RECORDS FOR THE EXERCISE:

>>>

-- ==== Sys2Proof/Machine/Operands.lean ====
section
/-! DEFINITION. The operands of the commands (30_encoding.md R94, R95): the bytes of the 32-bit length registers, the message
in `DIN`, its segments and blocks (44_modes.md R190). -/

namespace Sys2Proof.Machine

/-- "byte `k` of `X`" is `X[8k+7 : 8k]` (20_memory.md R61). -/
def byteOf (x : BitVec 32) (k : Nat) : Byte :=
  x.extractLsb' (8 * k) 8

/-- `X` with its byte `k` replaced (20_memory.md R61, R69). -/
def withByte (x : BitVec 32) (k : Nat) (b : Byte) : BitVec 32 :=
  (x &&& ~~~(0xFF#32 <<< (8 * k))) ||| (b.setWidth 32 <<< (8 * k))

/-- A 32-bit value from its four bytes, least significant first (R94). -/
def assemble (b0 b1 b2 b3 : Byte) : BitVec 32 :=
  b0.setWidth 32 + (b1.setWidth 32 <<< 8) + (b2.setWidth 32 <<< 16) + (b3.setWidth 32 <<< 24)

/-- The input message `DIN[0..LEN-1]` (10_state.md R29, R34). -/
def message (s : State) : Bytes :=
  s.din.readBytes 0 s.len.toNat

/-- The key `KEY[0..KEYLEN-1]` (42_key_schedule.md R157). -/
def keyBytes (s : State) : Bytes :=
  s.key.toList.take s.keylen.toNat

/-- `NSeg(n) = (n + 15) div 16` (R190). -/
def nSeg (n : Nat) : Nat :=
  (n + 15) / 16

/-- The first `k` segments of a sequence, each of at most 16 bytes, at offsets 0, 16, 32, ... (R190). -/
def takeSegments : Nat → Bytes → List Bytes
  | 0, _ => []
  | k + 1, x => x.take 16 :: takeSegments k (x.drop 16)

/-- All segments of a message (R190). -/
def segments (x : Bytes) : List Bytes :=
  takeSegments (nSeg x.length) x

/-- A sequence of 16 bytes as a block. It is used on sequences of 16 bytes only; the 0x00 for a missing byte is never read
(log entry 9). -/
def toBlock (x : Bytes) : Block :=
  Vector.ofFn fun i : Fin 16 => x.getD i.val 0x00#8

/-- The blocks of a sequence whose length is a multiple of 16 (R190). -/
def blocks (x : Bytes) : List Block :=
  (segments x).map toBlock

end Sys2Proof.Machine
end

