-- ==== Sys2Proof/Laws/KeySchedule.lean ====
section
/-! SUPPORT. What the extension of the key schedule by words does (42_key_schedule.md R154). -/

namespace Sys2Proof.Machine

theorem length_growWords (nk n : Nat) (w : List Word) : (growWords nk n w).length = w.length + n := by
  induction n generalizing w with
  | zero => rfl
  | succ n ih => simp only [growWords, ih, List.length_append, List.length_singleton]; omega

/-- A word once made is not changed. -/
theorem growWords_old (nk n : Nat) (w : List Word) (j : Nat) (h : j < w.length) : wordAt (growWords nk n w) j = wordAt w j := by
  induction n generalizing w with
  | zero => rfl
  | succ n ih =>
    simp only [growWords]
    rw [ih _ (by simp; omega)]
    exact List.getD_append _ _ _ _ h

/-- A word that is made comes from the two words before it. -/
theorem growWords_new (nk n : Nat) (w : List Word) (j : Nat) (h0 : 0 < nk) (hw : nk ≤ w.length) (h : w.length ≤ j) (h2 : j < w.length + n) :
    wordAt (growWords nk n w) j = xorWord (wordAt (growWords nk n w) (j - nk)) (chainWord nk j (wordAt (growWords nk n w) (j - 1))) := by
  induction n generalizing w with
  | zero => omega
  | succ n ih =>
    simp only [growWords]
    by_cases hj : j = w.length
    · subst hj
      rw [growWords_old _ _ _ _ (by simp), growWords_old _ _ _ _ (by simp), growWords_old _ _ _ _ (by simp)]
      unfold wordAt
      rw [List.getD_append_right _ _ _ _ (by omega), List.getD_append _ _ _ _ (by omega), List.getD_append _ _ _ _ (by omega)]
      simp
    · exact ih _ (by simp; omega) (by simp; omega) (by simp; omega)

end Sys2Proof.Machine
end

<<<

WORK ORDER:
Both the first line of the data above and the line with "def assemble (b0" must be included; please return exactly those lines and the ones between them.

WRITTEN SOLUTION:
-- ==== Sys2Proof/Machine/Operands.lean ====
section
/-! DEFINITION. The operands of the commands (30_encoding.md R94, R95): the bytes of the 32-bit length registers, the message
in `DIN`, its segments and blocks (44_modes.md R190). -/

namespace Sys2Proof.Machine

/-- "byte `k` of `X`" is `X[8k+7 : 8k]` (20_memory.md R61). -/
def byteOf (x : BitVec 32) (k : Nat) : Byte :=
  x.extractLsb' (8 * k) 8

/-- `X` with its byte `k` replaced (20_memory.md R61, R69). -/
def withByte (x : BitVec 32) (k : Nat) (b : Byte) : BitVec 32 :=
  (x &&& ~~~(0xFF#32 <<< (8 * k))) ||| (b.setWidth 32 <<< (8 * k))

/-- A 32-bit value from its four bytes, least significant first (R94). -/
def assemble (b0 b1 b2 b3 : Byte) : BitVec 32 :=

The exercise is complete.